Sunday, July 15, 2012

Welcome To Obamaville

I owe my soul to the company store ...

 



A Picture of How Redistribution Programs Trap the Less Fortunate in Lives of Dependency

Welfare programs lead to very high implicit marginal tax rates on low-income people. More specifically, they lose handouts when they earn income. As such, it is not very advantageous for them to climb the economic ladder because hard work is comparatively unrewarding.
Thanks to the American Enterprise Institute, we now have a much more detailed picture showing the impact of redistribution programs on the incentive to earn more money.
It’s not a perfect analogy since people presumably prefer cash to in-kind handouts, but the vertical bars basically represent living standards for any given level of income that is earned (on the horizontal axis).
Needless to say, there’s not much reason to earn more income when living standards don’t improve.

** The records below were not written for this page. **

-- ==== Sys2Proof/Tests/Slice0.lean ====
section
/-! SUPPORT. Tests: ill-formed commands that the check refuses, values of the spec's examples, single commands, and for each statement with
hypotheses a state and operands that meet them. -/

set_option linter.all false

namespace Sys2Proof.Tests

set_option Elab.async false

open Sys2Proof Sys2Proof.Machine

/-! ### Small states and operands -/

/-- A powered module: port 0 OWNER, 1 OPERATOR, 2 OBSERVER, 3 SERVICE; partitions 0 (SAFETY), 1 (MISSION) and 2 (BEST EFFORT) of port
1, each with a core and 16 pages; lane 0 with context 0 (LINE) and context 1 (AREA) of partition 1. -/
def upReset : State :=
  { State.reset with
    power := .on
    cfg := { State.reset.cfg with
      structureSec := { factoryStructure with
        islands := 2 ^ 126 - 1
        lanes := [{ enabled := true, rate := 0, refMode := 0, channel := 0, sensors := 1 }]
        contexts := [{ defined := true, lane := 0, stream := 0, kind := 0, part := 1 },
                     { defined := true, lane := 0, stream := 1, kind := 2, part := 1 }]
        parts := [{ defined := true, cores := 1, quota := 16, bandwidth := 100, criticality := critSAFETY, port := 1, windows := [] },
                  { defined := true, cores := 2, quota := 16, bandwidth := 100, criticality := critMISSION, port := 1, windows := [] },
                  { defined := true, cores := 4, quota := 16, bandwidth := 100, criticality := critBESTEFFORT, port := 1, windows := [] }] } } }

/-- The module of `upReset` with further registers set. -/
def upWith (l : List (Field × Nat)) : State :=
  upReset.setAll ([(F.HOST_STATUS_role 0, 0), (F.HOST_STATUS_role 1, 1), (F.HOST_STATUS_role 2, 2), (F.HOST_STATUS_role 3, 3),
    (F.ROUTE_PART_defined 0, 1), (F.ROUTE_PART_defined 1, 1), (F.ROUTE_PART_defined 2, 1), (F.ROUTE_PART_port 0, 1),
    (F.ROUTE_PART_port 1, 1), (F.ROUTE_PART_port 2, 1), (F.ROUTE_PART_criticality 1, critMISSION),
    (F.ROUTE_PART_criticality 2, critBESTEFFORT)] ++ l)

/-- The module of `upReset` with every island disabled. -/
def darkReset : State := { upReset with cfg := { upReset.cfg with structureSec := { upReset.cfg.structureSec with islands := 0 } } }

def ptp0 : Ptp :=
  { version := 2, domain := 0, claimed := 44, length := 44, source := 1, seq := 1, correction := 0, twoStep := false, sec := 0, ns := 0
    target := 0, dataset := [], bridgeFull := false, interval := 0 }
def packet0 : Packet := { head := 0, data := [], crc := 0, badSync := false, bridgeFull := false }
def image0 : ImageFile :=
  { header := { magic := 0, format := 1, kind := kindFULL, package := 0, variantMask := 7, minStepping := 0, epoch := 0, sectionCount := 0
                totalLength := 0, build := 1, buildTime := 0, baseDigest := 0, name := List.replicate 32 0 }
    dir := [], body := [], structureSec := none, pace := none, safety := none, tables := none, partTables := [], programs := [], key := []
    signature := [], signs := none, absent := none, inconsistent := none }
def report0 : BootReport := { pufOk := true, tries := 0, torn := [], badSlots := [], failed := [], timeUp := 0, pcieUp := 15, hbmUp := true, scanMs := 0, bootMs := 0 }
/-- A directory entry of a section without bytes (Table ZLD-2). -/
def entry0 (ty scope : Nat) : DirEntry :=
  { ty := ty, scope := scope, flags := 0, offset := 4096, length := 0, reserved := 0, digest := sha512 [] }
/-- A FULL image of the factory sections, in roles and upkeep that R48 allows. -/
def fullImage : ImageFile :=
  { image0 with
    dir := [entry0 secSTRUCTURE 255, entry0 secPACE 255, entry0 secSAFETY 255, entry0 secTABLES 255]
    structureSec := some { factoryStructure with roles := [0, 1, 2, 3], islands := 2 ^ 126 - 1, upkeep := 1 }
    pace := some factoryPace, safety := some factorySafety, tables := some factoryTables }
/-- Tables of partition 1 whose section says no bytes. -/
def tablesNone : PartTables := { programs := [], claims := [], launch := [], presets := [], digest := sha512 [] }
/-- A PARTIAL image of partition 1, before it is signed. -/
def draftImage : ImageFile :=
  { image0 with
    header := { image0.header with magic := 0x4C45415A, kind := kindPARTIAL, package := 0x9640, sectionCount := 1, totalLength := 4096
                                   baseDigest := upReset.cfg.structureSec.digest }
    dir := [entry0 secTABLES 1], body := List.replicate 3888 0, partTables := [(1, tablesNone)] }
/-- A PARTIAL image that a claimed module takes. -/
def partImage : ImageFile := { draftImage with signs := some draftImage.signedDigest }
def owner0 : OwnerRec := { key := 1, signers := [sha512 []] }
def armed0 : Armed := { target := 1, land := 5, program := none, tables := none, safety := none, build := 1, slot := 0, partial_ := true, taken := false }
def leg00 : LegRun :=
  { id := 1, part := 1, job := 0, iter := 0, leg := 0, copy := 0, gen := 0, period := 0, start := 0, span := 10, cores := [1], done := []
    snapshot := none, replays := 0, divZero := 0, codes := [], replayAt := none, callNo := 0, verges := [], eng := [], net := []
    marked := false, firstGen := [], digest := none }
def job00 : Job :=
  { part := 1, template := 0, landing := 0, retireAt := none, oldWeight := 0, weightFrom := 0, vtoll := 0, next := 0, lats := [], solos := []
    soloLeft := 0, sinceHigh := 0, pages := 0, relAt := 0, soloFrom := 0, used := 0, lastGen := 0, foldGen := 0 }
def program0 : ProgramSec :=
  { build := 1, templates := [], needBandwidth := 0, weights := [], chains := [], seqDigest := 0, recompute := 0, rangeCheck := false
    callTrace := false, digestRing := 0, digestDepth := 0, mailboxIn := none, mailboxOut := none, residency := [], taps := [], tablePages := 0
    fits := true, digest := 0 }
def template0 : TemplateCfg :=
  { index := 0, cadence := 0, every := 1, eventRate := 0, pages := 0, contexts := [], legs := [], model := none, ingest := none, output := false }
def legReport0 : LegReport :=
  { windows := [], verges := [], prefixes := [], digest := 0, inputDigest := 0, tail := [], variableMask := 0 }
/-- The word of a class and an operation with fields (lowest bit, value). -/
def word (cls op : Nat) (l : List (Nat × Nat)) : BitVec 128 :=
  BitVec.ofNat 128 (l.foldl (fun n e => n + e.2 * 2 ^ e.1) (cls * 2 ^ 124 + op * 2 ^ 112))
/-- A record of `n` bytes with fields (offset, width, value). -/
def recordOf (n : Nat) (l : List (Nat × Nat × Nat)) : List Byte :=
  leBytes n (l.foldl (fun a e => a + e.2.2 * 2 ^ (8 * e.1)) 0)
/-- The stream that issues words of a class (Table ARITH-10). -/
def groupOf (cls : Nat) : Fin 4 := Fin.ofNat 4 ((classGroup cls).getD grpSCALAR)
/-- The word of a class and an operation with fields, in the stream of core 0. -/
def wordAt (cls op : Nat) (l : List (Nat × Nat)) : Issue := { core := 0, group := groupOf cls, offset := 0, word := word cls op l }
def legCfg0 : LegCfg :=
  { leg0 with span := 10, cores := 1, groups := 15 }
/-- A packet of lane 0 whose CRC is good. -/
def packetOf (kind stream seq index : Nat) (bs : List Byte) : Packet :=
  let h := kind + 256 * stream + 2 ^ 16 * seq + 2 ^ 32 * bs.length + 2 ^ 48 * index
  { head := BitVec.ofNat 64 h, data := pad8 bs, crc := BitVec.ofNat 32 (packetCrc 0 stream seq (leBytes 8 h) (pad8 bs)), badSync := false
    bridgeFull := false }
/-- A sound packet of a kind of Table PEER-1, of sequence number `seq`, that arrives on side 0. -/
def headOf (kind seq : Nat) (bs : List Byte) : PeerHead :=
  let h := kind + 2 ^ 16 * seq + 2 ^ 32 * bs.length
  { lane := 0
    packet := { head := BitVec.ofNat 64 h, data := pad8 bs, crc := BitVec.ofNat 32 (packetCrc 0 0 seq (leBytes 8 h) (pad8 bs)), badSync := false
                bridgeFull := false } }
def head0 : PeerHead := headOf 1 0 []
/-- A training word of the head on lane 0. -/
def trainWord (streams rate : Nat) : BitVec 256 :=
  let bs := leBytes 2 0x5254 ++ [1, 0] ++ leBytes 1 rate ++ leBytes 1 streams ++ List.replicate 22 0
  BitVec.ofNat 256 (recField (bs ++ leBytes 4 (crc32 (List.replicate 4 0 ++ bs))) 0 32)
def line0 : OpenLine :=
  { seq := 7, stamp := 100, pixels := 4, format := 0, freeRun := true, resend := false, index := 1, data := [1, 2], bad := false }
def lineIn0 : LineIn :=
  { ctx := 0, seq := 7, stamp := 100, pixels := 2, format := 0, data := [1, 2], headStatus := 0, lost := false, short := false, long := false
    code := 0, at_ := 0, local_ := 0, trigAt := none, waited := false }
/-- The smallest parameter set: a header without sections (Table ISP-2). -/
def set0 : List Byte :=
  leBytes 4 0x53505349 ++ [1, 0, 0, 0, 0, 0, 2, 0] ++ leBytes 4 64 ++ sha3_256 [] ++ leBytes 4 0 ++ [1, 0] ++ List.replicate 10 0
def golden0 : GoldenCfg := { ctx := 0, pixels := 16, digest := 9 }
def slot00 : IngSlot := { state := slREAD, cause := 0, desc := [] }
def chain0 : ChainCfg := { index := 0, ringOffset := 0, depth := 2, height := 1, width := 1, chans := 1, format := 0xF, scratch := 1024, ops := [] }
def batch0 : IngBatch := { num := 2, size := 2, seed := 1, epoch := 1, chains := [chain0], slots := [slot00, { slot00 with state := slUNREAD }] }
def chanCfg0 (mode : Nat) : ChanCfg := { noChan with mode := mode, decode := 2 }
def withChan (c : ChanCfg) : Running := { upReset.cfg with tables := { factoryTables with channels := [c] } }
def program00 : PulseProgram := { steps := [{ action := 1, counts := false, duration := 100 }, { action := 2, counts := true, duration := 5 }], maxOn := 1000 }
def milepost0 : Milepost :=
  { target := 10, tag := 7, lead := 0, prog := 1, program := program00, output := 3, state := 1, doubt := 0, suppressed := false
    outFault := false, overlap := false, part := 1, firedAt := 0, serial := 1, late := false }
def pulse0 : Pulse :=
  { entry := 4095, output := 3, chan := 0, serial := 1, program := program00, step := 0, stepCount := 0, stepTime := 0, onTime := 0, on := true }
def tables0 : PartTables :=
  { programs := [(1, program00)], claims := [{ output := 3, host := false, retryMs := 0, openWireMask := true }], launch := [], presets := [], digest := 0 }
def subject0 : Subject :=
  { part := 1, resNum := 1, kind := 1, tag := 7, key := some 5, chan := 0, output := 3, target := 10, flags := 0, firedPeriod := none, joins := false, settled := false }
def slot10 : Slot :=
  { port := 0, part := 1, push := false, seq := 16, kind := 1, drops := 0, milestone := 0, resNum := 1, reads := 2, state := 2, payload := none }
def busy0 (op set_ : Nat) : SqBusy := { port := 0, ring := 3, op := op, set := set_, tag := 9, host := 4096, offset := 64, length := 3 }
/-- A verdict record of partition `p` on context 0, whose CRC is good (Table SAFE-2). -/
def verdictOf (p v tag counter stamp : Nat) : VerdictIn :=
  let r := (recordOf 128 [(0, 1, 2), (1, 1, p), (2, 1, v), (3, 1, 1), (4, 4, tag), (8, 4, counter), (12, 8, stamp), (28, 4, 5), (32, 4,
      9)]).take 124
  { record := r ++ leBytes 4 (crc32c r), seam := none, expects := [], blocks := [], inputDigest := 3, tail := List.replicate 136 7, variableMask := 0 }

May as well stay home and good off rather than work hard and produce.
This is why income redistribution is so destructive, not just to taxpayers, but also to the people who get trapped into dependency. Which is exactly the point made in this video.
P.S. Most of you know that I’m not a fan of the Organization for Economic Cooperation and Development because the Paris-based bureaucracy has such statist impulses. But even the OECD has written about the negative impact of overly generous welfare programs on incentives for productive behavior.

2 comments:

Always On Watch said...

Johnny Cash was a Dem, I think. See THIS.

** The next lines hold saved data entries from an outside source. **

-- ==== Sys2Proof/Machine/KeyTimer.lean ====
section
/-! DEFINITION. The keypad and timer instructions (spec/45_keypad_timers.md). A timer is written before the tick of the same
cycle and read before it (R176). -/

namespace Sys2Proof.Machine

/-- `SKP Vx`: skip if the key named by `V[x]` is pressed (R170). -/
def execSkp (x : Reg) (s : State) : Result :=
  s.cycle fun t => do
    let pressed ← t.keyOf x
    .ok (t.skipIf pressed)

/-- `SKNP Vx`: skip if the key named by `V[x]` is not pressed (R171). -/
def execSknp (x : Reg) (s : State) : Result :=
  s.cycle fun t => do
    let pressed ← t.keyOf x
    .ok (t.skipIf (!pressed))

/-- `LD Vx, DT` (R172). -/
def execLdVxDt (x : Reg) (s : State) : Result := s.cycle fun t => .ok (t.setV x t.dt)

/-- `LD Vx, K`: the lowest pressed key goes to `V[x]`; with none pressed the pc is rewound to this instruction (R173). -/
def execLdVxK (x : Reg) (s : State) : Result :=
  s.cycle fun t =>
    .ok ((t.setV x (match t.pressedKey with
      | some k => BitVec.ofNat 8 k.val
      | none => t.getV x)).jump (match t.pressedKey with
      | some _ => t.pc
      | none => t.pc - 2#16))

/-- `LD DT, Vx` (R174). -/
def execLdDtVx (x : Reg) (s : State) : Result := s.cycle fun t => .ok (t.setDT (t.getV x))

/-- `LD ST, Vx` (R175). -/
def execLdStVx (x : Reg) (s : State) : Result := s.cycle fun t => .ok (t.setST (t.getV x))

end Sys2Proof.Machine
end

Anyway, I do wonder if he would support Obama in 2012. I highly doubt it!

Charles Martel said...

We can produce piles of reports, but what for? The empirical evidence of the Soviet Union's collapse seems not to convince anyone ...

The failed experiment that ended in 1989 proved beyond doubt that killing the incentive to grow kills the economy and the social thread. But special interests are undeterred in their efforts to destroy the present structures, and as long as BDUI follow their path, we will keep going downhill until we reach the bottom of the mine ... Hell anyone?